DATA RECORDS
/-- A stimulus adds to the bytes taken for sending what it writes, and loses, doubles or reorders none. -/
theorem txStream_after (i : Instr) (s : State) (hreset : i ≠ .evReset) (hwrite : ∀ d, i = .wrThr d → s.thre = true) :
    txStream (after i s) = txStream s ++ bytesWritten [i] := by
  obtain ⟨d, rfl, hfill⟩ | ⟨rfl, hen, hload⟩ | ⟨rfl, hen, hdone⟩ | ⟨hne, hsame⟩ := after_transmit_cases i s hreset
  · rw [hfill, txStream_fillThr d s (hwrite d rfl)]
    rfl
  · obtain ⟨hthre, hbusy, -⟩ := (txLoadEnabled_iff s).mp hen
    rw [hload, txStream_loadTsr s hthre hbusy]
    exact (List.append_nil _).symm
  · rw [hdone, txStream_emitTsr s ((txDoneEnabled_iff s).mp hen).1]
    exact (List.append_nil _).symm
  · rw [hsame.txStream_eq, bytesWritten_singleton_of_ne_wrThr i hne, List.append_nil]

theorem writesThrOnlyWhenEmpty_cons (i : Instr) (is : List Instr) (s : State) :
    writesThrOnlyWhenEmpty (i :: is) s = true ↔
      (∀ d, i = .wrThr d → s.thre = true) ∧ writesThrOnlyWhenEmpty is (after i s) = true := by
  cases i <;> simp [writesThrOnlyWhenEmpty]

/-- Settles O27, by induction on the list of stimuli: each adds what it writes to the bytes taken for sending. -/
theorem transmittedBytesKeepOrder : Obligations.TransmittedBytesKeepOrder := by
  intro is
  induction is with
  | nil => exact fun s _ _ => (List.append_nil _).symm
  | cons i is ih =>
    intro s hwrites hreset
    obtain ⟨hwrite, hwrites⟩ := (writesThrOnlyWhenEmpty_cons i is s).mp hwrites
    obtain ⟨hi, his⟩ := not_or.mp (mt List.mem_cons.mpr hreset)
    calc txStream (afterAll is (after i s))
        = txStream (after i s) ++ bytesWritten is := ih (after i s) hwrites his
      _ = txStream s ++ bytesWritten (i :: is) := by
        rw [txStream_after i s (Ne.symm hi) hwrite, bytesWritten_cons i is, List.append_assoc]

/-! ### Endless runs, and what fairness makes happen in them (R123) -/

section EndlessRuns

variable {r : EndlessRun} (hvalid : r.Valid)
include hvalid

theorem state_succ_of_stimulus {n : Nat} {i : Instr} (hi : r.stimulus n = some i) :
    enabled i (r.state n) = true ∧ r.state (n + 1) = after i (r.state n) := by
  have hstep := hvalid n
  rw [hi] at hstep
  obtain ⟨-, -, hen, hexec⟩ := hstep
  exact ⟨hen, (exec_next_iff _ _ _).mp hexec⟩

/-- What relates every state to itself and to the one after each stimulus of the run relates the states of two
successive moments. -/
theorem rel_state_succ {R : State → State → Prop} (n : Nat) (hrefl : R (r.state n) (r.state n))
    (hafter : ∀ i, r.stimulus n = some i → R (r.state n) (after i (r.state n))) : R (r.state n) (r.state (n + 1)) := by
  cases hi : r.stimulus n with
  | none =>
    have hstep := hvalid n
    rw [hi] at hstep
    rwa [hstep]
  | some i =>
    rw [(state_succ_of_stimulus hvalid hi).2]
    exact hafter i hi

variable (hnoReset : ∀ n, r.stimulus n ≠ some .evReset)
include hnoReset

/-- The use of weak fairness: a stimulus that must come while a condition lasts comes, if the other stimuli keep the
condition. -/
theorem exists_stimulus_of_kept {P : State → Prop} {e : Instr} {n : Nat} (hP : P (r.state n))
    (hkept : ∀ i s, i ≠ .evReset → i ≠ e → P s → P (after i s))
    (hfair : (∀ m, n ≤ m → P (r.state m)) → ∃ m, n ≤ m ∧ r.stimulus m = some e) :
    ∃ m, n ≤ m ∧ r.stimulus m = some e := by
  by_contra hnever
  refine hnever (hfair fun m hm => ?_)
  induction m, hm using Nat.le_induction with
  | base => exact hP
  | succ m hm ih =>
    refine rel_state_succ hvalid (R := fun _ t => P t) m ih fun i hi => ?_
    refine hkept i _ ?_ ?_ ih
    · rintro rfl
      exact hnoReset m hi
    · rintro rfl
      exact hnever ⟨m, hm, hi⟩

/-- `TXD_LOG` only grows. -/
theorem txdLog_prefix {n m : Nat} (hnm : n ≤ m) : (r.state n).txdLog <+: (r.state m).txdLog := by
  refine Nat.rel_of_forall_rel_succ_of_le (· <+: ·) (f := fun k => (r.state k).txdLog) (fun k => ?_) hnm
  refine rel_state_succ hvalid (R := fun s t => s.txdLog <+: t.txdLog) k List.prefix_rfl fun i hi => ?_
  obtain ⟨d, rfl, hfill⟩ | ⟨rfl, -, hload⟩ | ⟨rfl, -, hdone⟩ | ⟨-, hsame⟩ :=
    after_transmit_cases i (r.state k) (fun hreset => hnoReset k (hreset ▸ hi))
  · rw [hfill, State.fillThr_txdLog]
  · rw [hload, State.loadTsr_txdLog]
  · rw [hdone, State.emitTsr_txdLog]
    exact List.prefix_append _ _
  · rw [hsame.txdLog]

PROBLEM TO SOLVE
Nothing but the lines from the one containing "some e := by" through the end of the entries belongs in the answer; repeat them exactly.

FINISHED TASK
    ∃ m, n ≤ m ∧ r.stimulus m = some e := by
  by_contra hnever
  refine hnever (hfair fun m hm => ?_)
  induction m, hm using Nat.le_induction with
  | base => exact hP
  | succ m hm ih =>
    refine rel_state_succ hvalid (R := fun _ t => P t) m ih fun i hi => ?_
    refine hkept i _ ?_ ?_ ih
    · rintro rfl
      exact hnoReset m hi
    · rintro rfl
      exact hnever ⟨m, hm, hi⟩

/-- `TXD_LOG` only grows. -/
theorem txdLog_prefix {n m : Nat} (hnm : n ≤ m) : (r.state n).txdLog <+: (r.state m).txdLog := by
  refine Nat.rel_of_forall_rel_succ_of_le (· <+: ·) (f := fun k => (r.state k).txdLog) (fun k => ?_) hnm
  refine rel_state_succ hvalid (R := fun s t => s.txdLog <+: t.txdLog) k List.prefix_rfl fun i hi => ?_
  obtain ⟨d, rfl, hfill⟩ | ⟨rfl, -, hload⟩ | ⟨rfl, -, hdone⟩ | ⟨-, hsame⟩ :=
    after_transmit_cases i (r.state k) (fun hreset => hnoReset k (hreset ▸ hi))
  · rw [hfill, State.fillThr_txdLog]
  · rw [hload, State.loadTsr_txdLog]
  · rw [hdone, State.emitTsr_txdLog]
    exact List.prefix_append _ _
  · rw [hsame.txdLog]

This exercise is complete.